The Mourning Doves
Two mourning doves promenaded out together
from under the roses by the garage
where we’d seen just one before, probably
the female, wordlessly scuffing.
Now the two of them stood together
in the mulch of dead snapdragons
as if making conversation for the first time
The day was hot.
The male fluttered out onto the lawn,
spreading his white-marked feathers
as if erotically fingering the grass,
pleading, feigning dying.
It’s the way of males.
The next thing I knew, the female had walked out
from the brick planter filled with old snapdragons
and onto the lawn a distance from the male,
hopping and pecking, pretending disinterest.
It’s the way of females.
She got herself under him, or he’d pounce on her
when she danced into the circle of his magnetism,
so quietly covered by him; I could see only
her tiny head, throat up. She never cried out.
A little later, they stamped in the snapdragons
as before, She pecked at the ground as if it were nothing.
He was picking up pine cones for a cockatiel.
She was a ghostly film unwinding.
They drove home from the coast in the rain.
It was their anniversary trip. That night
she’d dreamed of people surgically joined.
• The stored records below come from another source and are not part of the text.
-- ==== Sys2Proof/Tests/Slice0.lean ====
section
/-! SUPPORT. Sys2Proof/Tests/Slice0.lean: the smoke test of WellFormed, the spec's worked numbers, and for every statement with
hypotheses a concrete state and operands that meet them, at the boundaries where its clauses meet. Expected values come from
the rule each test names. -/

namespace Sys2Proof.Tests

open Sys2Proof Sys2Proof.Machine

set_option maxRecDepth 100000

/-! ## WellFormed refuses what no field can carry -/

theorem test_wf_counts : (Instr.pressureSample .header 4096).wf = false ∧ (Instr.emissionSample .c1 4096).wf = false
    ∧ (Instr.auxSample .aux1 4096).wf = false ∧ (Instr.pressureSample .header 4095).wf = true := by decide

theorem test_wf_readings : (Instr.readGoodAnswer (.flow 65536)).wf = false
    ∧ (Instr.readGoodAnswer (.throttle (.flow 0) true)).wf = false
    ∧ (Instr.readGoodAnswer (.throttle (.code 601) true)).wf = false
    ∧ (Instr.readGoodAnswer (.throttle (.code (-401)) true)).wf = false
    ∧ (Instr.readGoodAnswer (.throttle .opened true)).wf = true := by decide

theorem test_wf_frames : (Instr.frameReceived .txc [1#8] 0#16).wf = false
    ∧ (Instr.frameReceived .txc (List.replicate 61 0#8) 0#16).wf = false
    ∧ (Instr.frameReceived .txc [29#8, 1#8] 0#16).wf = true := by decide

theorem test_wf_volume_numbers : (Instr.run .txc 0 256).wf = false ∧ (Instr.hold .txc 0 256).wf = false
    ∧ (Instr.resume .txc 0 256).wf = false ∧ (Instr.clear .txc 0 256).wf = false ∧ (Instr.abort .txc 0 256).wf = false
    ∧ (Instr.clearConditions .txc 0 256 0).wf = false ∧ (Instr.resetCounters .txc 0 256).wf = false
    ∧ (Instr.run .txc 0 255).wf = true := by decide

theorem test_wf_plant_numbers : (Instr.gasEnable .txc 0 256 true).wf = false ∧ (Instr.transferAllow .txc 0 256 true).wf = false
    ∧ (Instr.openSlit .txc 0 256).wf = false ∧ (Instr.closeSlit .txc 0 256).wf = false
    ∧ (Instr.openDoor .txc 0 256).wf = false ∧ (Instr.closeDoor .txc 0 256).wf = false
    ∧ (Instr.clearDevice .txc 0 256).wf = false := by decide

theorem test_wf_reads : (Instr.readVolume .txc 0 256 0).wf = false ∧ (Instr.readVolume .txc 0 0 256).wf = false
    ∧ (Instr.readQueue .txc 0 256 0 0).wf = false ∧ (Instr.readQueue .txc 0 0 256 0).wf = false
    ∧ (Instr.readQueue .txc 0 0 0 256).wf = false ∧ (Instr.readSource .txc 0 256).wf = false
    ∧ (Instr.readChannel .txc 0 256 0 0).wf = false ∧ (Instr.readChannel .txc 0 0 256 0).wf = false
    ∧ (Instr.readChannel .txc 0 0 0 256).wf = false ∧ (Instr.readDevice .txc 0 256 0).wf = false
    ∧ (Instr.readDevice .txc 0 0 256).wf = false ∧ (Instr.readCounters .txc 0 256 0).wf = false
    ∧ (Instr.readCounters .txc 0 0 256).wf = false := by decide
She, like an extra limb hung against his heart
suspended as if by a wire. They drove
down into Rumsey Canyon, striae upended.
She saw her life like that, each part
isolated from the rest: childhood, motherhood.
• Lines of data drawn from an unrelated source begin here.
-- ==== Sys2Proof/Machine/Operands.lean ====
section
/-! DEFINITION. What a command's operands are tested for before its effect: the header of a received frame (R183, R184), pack IDs, bay,
row and position arguments, and the intake of requests (R190). -/

namespace Sys2Proof.Machine

/-! ### Headers of received frames -/

/-- The header passes the tests on line ID, sender and destination (R183). -/
def headerHeard (s : State) (h : Header) : Bool :=
  decide (h.line = s.loader.lineId) && decide (h.sender ≠ 0 ∧ h.sender ≠ 63 ∧ h.sender ≠ s.loader.address) &&
    decide (h.dest = s.loader.address ∨ h.dest = broadcast)

/-- A frame for every station reaches its block (R183, R184): in service, heard, addressed to 63. -/
def heardBroadcast (s : State) (h : Header) : Bool := inService s && headerHeard s h && decide (h.dest = broadcast)

/-- A frame for one station reaches its block (R183, R184): in service, heard, addressed to this node and to no other. -/
def heardOwn (s : State) (h : Header) : Bool :=
  inService s && headerHeard s h && decide (h.dest = s.loader.address ∧ h.dest ≠ broadcast)

/-! ### Arguments -/

/-- A pack ID of 1 to 12 characters with codes 32 to 126 (R51). -/
def packIdOk (id : PackId) : Bool :=
  decide (1 ≤ id.length ∧ id.length ≤ 12) && id.all fun c => decide (32 ≤ c.toNat ∧ c.toNat ≤ 126)

/-- The pack ID length of a handover frame lies inside its coding (R183). -/
def packIdLengthOk (id : PackId) : Bool := decide (1 ≤ id.length ∧ id.length ≤ 12)

/-- The configured bay an argument names (R24). -/
def bayArg (s : State) (bay : Byte) : Option BayIdx :=
  if h : bay.toNat < 4 then if bay.toNat < (cfg s).bayCount then some ⟨bay.toNat, h⟩ else none else none

/-- The class an ACK scope names: `none` for all; no answer for a number that names no class (10.1, R129). -/
def ackScope (scope : Byte) : Option (Option CauseClass) :=
  match scope.toNat with
  | 0 => some none
  | 1 => some (some .fire)
  | 2 => some (some .atmosphere)
  | 3 => some (some .thermal)
  | 4 => some (some .electrical)
  | 5 => some (some .line)
  | 6 => some (some .account)
  | _ => none

/-! ### Request intake -/

/-- What a request does and answers: its result, the items of its REPLY, and the state it leaves. -/
structure Answer where
  result : ResultCode
  payload : ReplyPayload
  state : State

/-- A refusal: its code, no items, nothing changed (R189, R191). -/
def refuse (s : State) (c : ResultCode) : Answer := { result := c, payload := .none, state := s }

/-- DONE with no items. -/
def done (s : State) : Answer := { result := .done, payload := .none, state := s }

/-- The sender is in the terminal set (R190). -/
def isTerminal (s : State) (a : Addr) : Bool := decide (a.toNat ∈ (cfg s).terminals)

/-- The REPLY FIFO has room (R190). -/
def replyFree (s : State) : Bool := decide (s.bus.replies.length < Config.replySize)

/-- The REPLY that answers a request (R181, R190). -/
def replyTo (h : Header) (kind : Byte) (result : ResultCode) (payload : ReplyPayload) : Reply :=
  { dest := h.sender, kind := kind, seq := h.seq, result := result, payload := payload }

/-- Request intake (R190, R192): a request that reaches it is answered NOT_TERMINAL, discarded on a full REPLY FIFO, or executed with one
REPLY queued. -/
def takeRequest (s : State) (h : Header) (kind : Byte) (execute : State → Answer) : State :=
  if heardOwn s h then
    if isTerminal s h.sender then
      if replyFree s then
        let a := execute s
        queueReply a.state (replyTo h kind a.result a.payload)
      else s
    else if replyFree s then queueReply s (replyTo h kind .notTerminal .none) else s
  else s

end Sys2Proof.Machine
end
The twenty years she’d been wih him
kept neatly in its layer. She looked for evidence
of fire in the hills, wanted to see the devastated
remnants of a late-summer holocaust.
All along the road redbuds
exploded interiorly, their russet seedpods
like her heart, exposed, after the fire was out.
And yellow vine-maple like lamps in the mist
of her mother saying “Cheer up!”
And startling shades of orange, invading tamarisks.
And the Oregon grape hanging yellow strands
of light in the suffocated pines.
A blanched tree near a green one. Stripe
of soot on a bole. How fire clawed and leaped.
How it was nothing personal.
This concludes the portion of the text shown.